Task requirements - Across the data, every line with the word "remainingCycles" counts once; state the total alone.

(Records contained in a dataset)
——————————

/-- No bytes, and fewer bytes than the format has, are errors with names (R90). -/
theorem test_decode_too_short :
    decode [] = .error .noBytes ∧ decode [0xA9] = .error (.truncated 0xA9) ∧
    decode [0xAD, 0x34] = .error (.truncated 0xAD) := by
  decide

/-- The table's bit numbering: the first byte holds bits 7 to 0; bits above the row's are 0. -/
theorem test_decodeTableWord :
    decodeTableWord 24 0xC234AD = some (.ldaAbs 0xC234) ∧ decodeTableWord 8 0xC234AD = some (.ldaAbs 0x0000) ∧
    decodeTableWord 8 0x02 = some (.unimplemented 0x02) := by
  decide

theorem test_encode : encode (.ldaAbs 0xC234) = [0xAD, 0x34, 0xC2] ∧ encode (.bne 0xFB) = [0xD0, 0xFB] := by
  decide

/-! ### The default machine of 95_test_vectors.md -/

/-- 16 KB NROM, RAM all 0x00, vectors 0x8000, 0x9000, 0xA000, at the first fetch cycle after reset. -/
def machine : State :=
  { State.reset with
    pc := 0x8000
    remainingCycles := 0
    mem := { ram := [], prgSize := .kb16, prg := [(0x3FFB, 0xA0), (0x3FFD, 0x80), (0x3FFF, 0x90)] } }

/-- Bytes at an address. -/
def poke : Word → List Byte → State → State
  | _, [], s => s
  | addr, b :: rest, s => poke (addr + 1) rest { s with mem := placeByte addr b s.mem }

/-- One step of the machine with an instruction's bytes at PC. -/
def one (bytes : List Byte) (s : State) : Option State :=
  match step (poke s.pc bytes s) with
  | .next t => some t
  | .fault _ => none
  | .refused _ => none

/-- A and P after one step. -/
def oneAP (bytes : List Byte) (s : State) : Option (Byte × Byte) := (one bytes s).map fun t => (t.a, pRead t.p)

/-- PC and the duration (R132): the step counts the first of its cycles. -/
def onePcT (bytes : List Byte) (s : State) : Option (Word × Nat) :=
  (one bytes s).map fun t => (t.pc, t.remainingCycles + 1)

/-- A byte of memory and P after one step. -/
def oneByteP (addr : Word) (bytes : List Byte) (s : State) : Option (Byte × Byte) :=
  (one bytes s).map fun t => (memRead t addr, pRead t.p)

/-- The flags of a status byte. -/
def st (b : Byte) (s : State) : State := { s with p := Flags.ofByte b }

/-! ### Vectors of 95_test_vectors.md, one step each -/

/-! #### L2.1 Arithmetic -/

theorem test_adc_signed_overflow :
    oneAP [0x69, 0x50] { machine with a := 0x50 } = some (0xA0, 0xE4) := by
  decide

theorem test_adc_carry_in_and_out :
    oneAP [0x69, 0xFF] (st 0x25 { machine with a := 0xFF }) = some (0xFF, 0xA5) := by
  decide

theorem test_sbc_signed_overflow :
    oneAP [0xE9, 0xB0] (st 0x25 { machine with a := 0x50 }) = some (0xA0, 0xE4) := by
  decide

/-- With D = 1 every row is the same (R165). -/
theorem test_sbc_decimal_is_binary :
    oneAP [0xE9, 0x00] (st 0x2C { machine with a := 0x00 }) = some (0xFF, 0xAC) := by
  decide

theorem test_cmp :
    oneAP [0xC9, 0x20] (st 0x65 { machine with a := 0x10 }) = some (0x10, 0xE4) := by
  decide

theorem test_cpx :
    oneAP [0xE0, 0x00] { machine with x := 0xFF } = some (0x00, 0xA5) := by
  decide

theorem test_cpy :
    oneAP [0xC0, 0x10] { machine with y := 0x10 } = some (0x00, 0x27) := by
  decide

/-! #### L2.2 Shifts and rotates -/

theorem test_asl_memory :
    oneByteP 0x0010 [0x06, 0x10] (poke 0x0010 [0x81] machine) = some (0x02, 0x25) := by
  decide
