-- ==== Sys2Proof/Machine/Core.lean ====
section
/-! DEFINITION. The machine as the host takes it. -/

def Sys2Proof.core : Host.Core :=
  { State := Sys2Proof.Machine.State, Fault := Sys2Proof.Machine.Fault, Refusal := Sys2Proof.Machine.Refusal,
    step := Sys2Proof.Machine.step, reset := Sys2Proof.Machine.State.reset }
end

——————————

Solution below - 2